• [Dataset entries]
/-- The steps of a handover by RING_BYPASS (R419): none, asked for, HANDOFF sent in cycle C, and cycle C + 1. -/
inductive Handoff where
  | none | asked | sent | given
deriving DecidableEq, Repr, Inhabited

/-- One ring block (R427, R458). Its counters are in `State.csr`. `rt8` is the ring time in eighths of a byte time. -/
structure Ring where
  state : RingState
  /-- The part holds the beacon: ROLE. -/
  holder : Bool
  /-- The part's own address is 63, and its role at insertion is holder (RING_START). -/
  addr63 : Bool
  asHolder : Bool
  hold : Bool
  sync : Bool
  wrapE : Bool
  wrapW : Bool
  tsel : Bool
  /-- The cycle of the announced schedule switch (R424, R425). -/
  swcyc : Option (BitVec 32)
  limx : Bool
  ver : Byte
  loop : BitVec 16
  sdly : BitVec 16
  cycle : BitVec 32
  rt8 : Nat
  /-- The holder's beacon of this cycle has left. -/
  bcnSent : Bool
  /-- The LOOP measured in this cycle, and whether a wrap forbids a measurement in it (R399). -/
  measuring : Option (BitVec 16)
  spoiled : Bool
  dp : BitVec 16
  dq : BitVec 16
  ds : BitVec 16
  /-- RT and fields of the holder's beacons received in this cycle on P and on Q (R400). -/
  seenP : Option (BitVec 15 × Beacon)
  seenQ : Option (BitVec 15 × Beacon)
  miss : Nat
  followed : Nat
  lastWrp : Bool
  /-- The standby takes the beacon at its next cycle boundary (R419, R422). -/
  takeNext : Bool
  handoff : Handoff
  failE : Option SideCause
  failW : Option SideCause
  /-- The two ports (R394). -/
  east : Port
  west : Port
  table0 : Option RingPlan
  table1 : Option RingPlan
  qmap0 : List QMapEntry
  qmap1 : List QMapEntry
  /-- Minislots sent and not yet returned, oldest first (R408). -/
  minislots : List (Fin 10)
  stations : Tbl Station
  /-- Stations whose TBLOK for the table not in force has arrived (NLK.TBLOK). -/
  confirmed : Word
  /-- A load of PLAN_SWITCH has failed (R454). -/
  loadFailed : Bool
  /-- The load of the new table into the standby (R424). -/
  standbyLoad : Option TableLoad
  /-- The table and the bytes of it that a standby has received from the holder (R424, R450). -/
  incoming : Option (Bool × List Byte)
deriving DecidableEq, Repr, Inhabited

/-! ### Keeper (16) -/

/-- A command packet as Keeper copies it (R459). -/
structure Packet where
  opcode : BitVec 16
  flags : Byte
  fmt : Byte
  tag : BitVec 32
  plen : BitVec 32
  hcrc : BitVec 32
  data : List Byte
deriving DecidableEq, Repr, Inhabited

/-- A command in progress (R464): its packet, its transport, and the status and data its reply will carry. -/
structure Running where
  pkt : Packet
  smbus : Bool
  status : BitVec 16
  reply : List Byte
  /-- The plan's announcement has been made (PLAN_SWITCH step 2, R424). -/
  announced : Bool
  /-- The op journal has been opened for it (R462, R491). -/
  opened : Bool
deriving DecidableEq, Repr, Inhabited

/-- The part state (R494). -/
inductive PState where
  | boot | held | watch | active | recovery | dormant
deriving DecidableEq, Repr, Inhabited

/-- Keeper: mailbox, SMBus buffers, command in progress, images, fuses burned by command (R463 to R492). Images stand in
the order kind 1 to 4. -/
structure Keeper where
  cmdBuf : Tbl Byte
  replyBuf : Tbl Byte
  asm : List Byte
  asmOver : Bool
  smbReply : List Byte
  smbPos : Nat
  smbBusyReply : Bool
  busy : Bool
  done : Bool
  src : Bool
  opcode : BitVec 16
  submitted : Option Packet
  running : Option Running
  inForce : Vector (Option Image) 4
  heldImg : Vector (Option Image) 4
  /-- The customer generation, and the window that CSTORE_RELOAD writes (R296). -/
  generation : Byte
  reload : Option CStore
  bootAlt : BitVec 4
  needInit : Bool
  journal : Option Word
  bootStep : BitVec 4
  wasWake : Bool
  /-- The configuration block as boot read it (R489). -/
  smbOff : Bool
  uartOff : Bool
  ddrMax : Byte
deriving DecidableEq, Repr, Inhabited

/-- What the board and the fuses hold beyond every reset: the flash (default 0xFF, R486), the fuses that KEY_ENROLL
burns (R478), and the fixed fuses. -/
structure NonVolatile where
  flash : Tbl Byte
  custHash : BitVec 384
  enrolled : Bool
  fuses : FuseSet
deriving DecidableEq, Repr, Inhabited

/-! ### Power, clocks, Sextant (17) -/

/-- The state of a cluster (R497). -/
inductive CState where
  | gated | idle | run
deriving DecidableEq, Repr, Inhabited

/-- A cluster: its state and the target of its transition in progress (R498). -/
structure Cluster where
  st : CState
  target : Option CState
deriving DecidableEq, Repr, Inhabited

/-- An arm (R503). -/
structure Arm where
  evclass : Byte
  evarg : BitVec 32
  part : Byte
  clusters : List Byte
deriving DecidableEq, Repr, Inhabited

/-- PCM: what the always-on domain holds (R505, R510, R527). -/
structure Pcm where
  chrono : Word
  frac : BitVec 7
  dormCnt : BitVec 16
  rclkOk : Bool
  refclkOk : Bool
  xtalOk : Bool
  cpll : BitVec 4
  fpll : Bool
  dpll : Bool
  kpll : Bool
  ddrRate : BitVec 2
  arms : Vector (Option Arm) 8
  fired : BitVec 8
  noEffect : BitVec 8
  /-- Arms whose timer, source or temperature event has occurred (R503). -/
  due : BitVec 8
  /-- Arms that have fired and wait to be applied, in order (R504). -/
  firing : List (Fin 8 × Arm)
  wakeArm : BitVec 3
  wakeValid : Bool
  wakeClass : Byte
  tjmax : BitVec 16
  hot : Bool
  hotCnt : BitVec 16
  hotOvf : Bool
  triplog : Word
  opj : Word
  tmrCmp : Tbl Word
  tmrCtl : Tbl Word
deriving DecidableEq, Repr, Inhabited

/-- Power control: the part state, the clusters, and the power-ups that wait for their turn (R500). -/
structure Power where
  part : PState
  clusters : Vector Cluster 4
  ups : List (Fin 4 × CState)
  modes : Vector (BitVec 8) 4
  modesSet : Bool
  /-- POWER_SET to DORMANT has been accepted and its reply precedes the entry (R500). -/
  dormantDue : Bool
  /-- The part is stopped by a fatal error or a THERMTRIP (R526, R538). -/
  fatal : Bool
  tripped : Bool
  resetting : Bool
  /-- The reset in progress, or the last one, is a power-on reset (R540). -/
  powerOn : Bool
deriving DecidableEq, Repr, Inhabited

• [EXERCISE REQUIREMENTS]
Look above for the line holding "writes (R296). -/". Print it and every line after it, exactly, through the line holding "frac : BitVec 7".

• [EXERCISE OUTPUT]
  /-- The customer generation, and the window that CSTORE_RELOAD writes (R296). -/
  generation : Byte
  reload : Option CStore
  bootAlt : BitVec 4
  needInit : Bool
  journal : Option Word
  bootStep : BitVec 4
  wasWake : Bool
  /-- The configuration block as boot read it (R489). -/
  smbOff : Bool
  uartOff : Bool
  ddrMax : Byte
deriving DecidableEq, Repr, Inhabited

/-- What the board and the fuses hold beyond every reset: the flash (default 0xFF, R486), the fuses that KEY_ENROLL
burns (R478), and the fixed fuses. -/
structure NonVolatile where
  flash : Tbl Byte
  custHash : BitVec 384
  enrolled : Bool
  fuses : FuseSet
deriving DecidableEq, Repr, Inhabited

/-! ### Power, clocks, Sextant (17) -/

/-- The state of a cluster (R497). -/
inductive CState where
  | gated | idle | run
deriving DecidableEq, Repr, Inhabited

/-- A cluster: its state and the target of its transition in progress (R498). -/
structure Cluster where
  st : CState
  target : Option CState
deriving DecidableEq, Repr, Inhabited

/-- An arm (R503). -/
structure Arm where
  evclass : Byte
  evarg : BitVec 32
  part : Byte
  clusters : List Byte
deriving DecidableEq, Repr, Inhabited

/-- PCM: what the always-on domain holds (R505, R510, R527). -/
structure Pcm where
  chrono : Word
  frac : BitVec 7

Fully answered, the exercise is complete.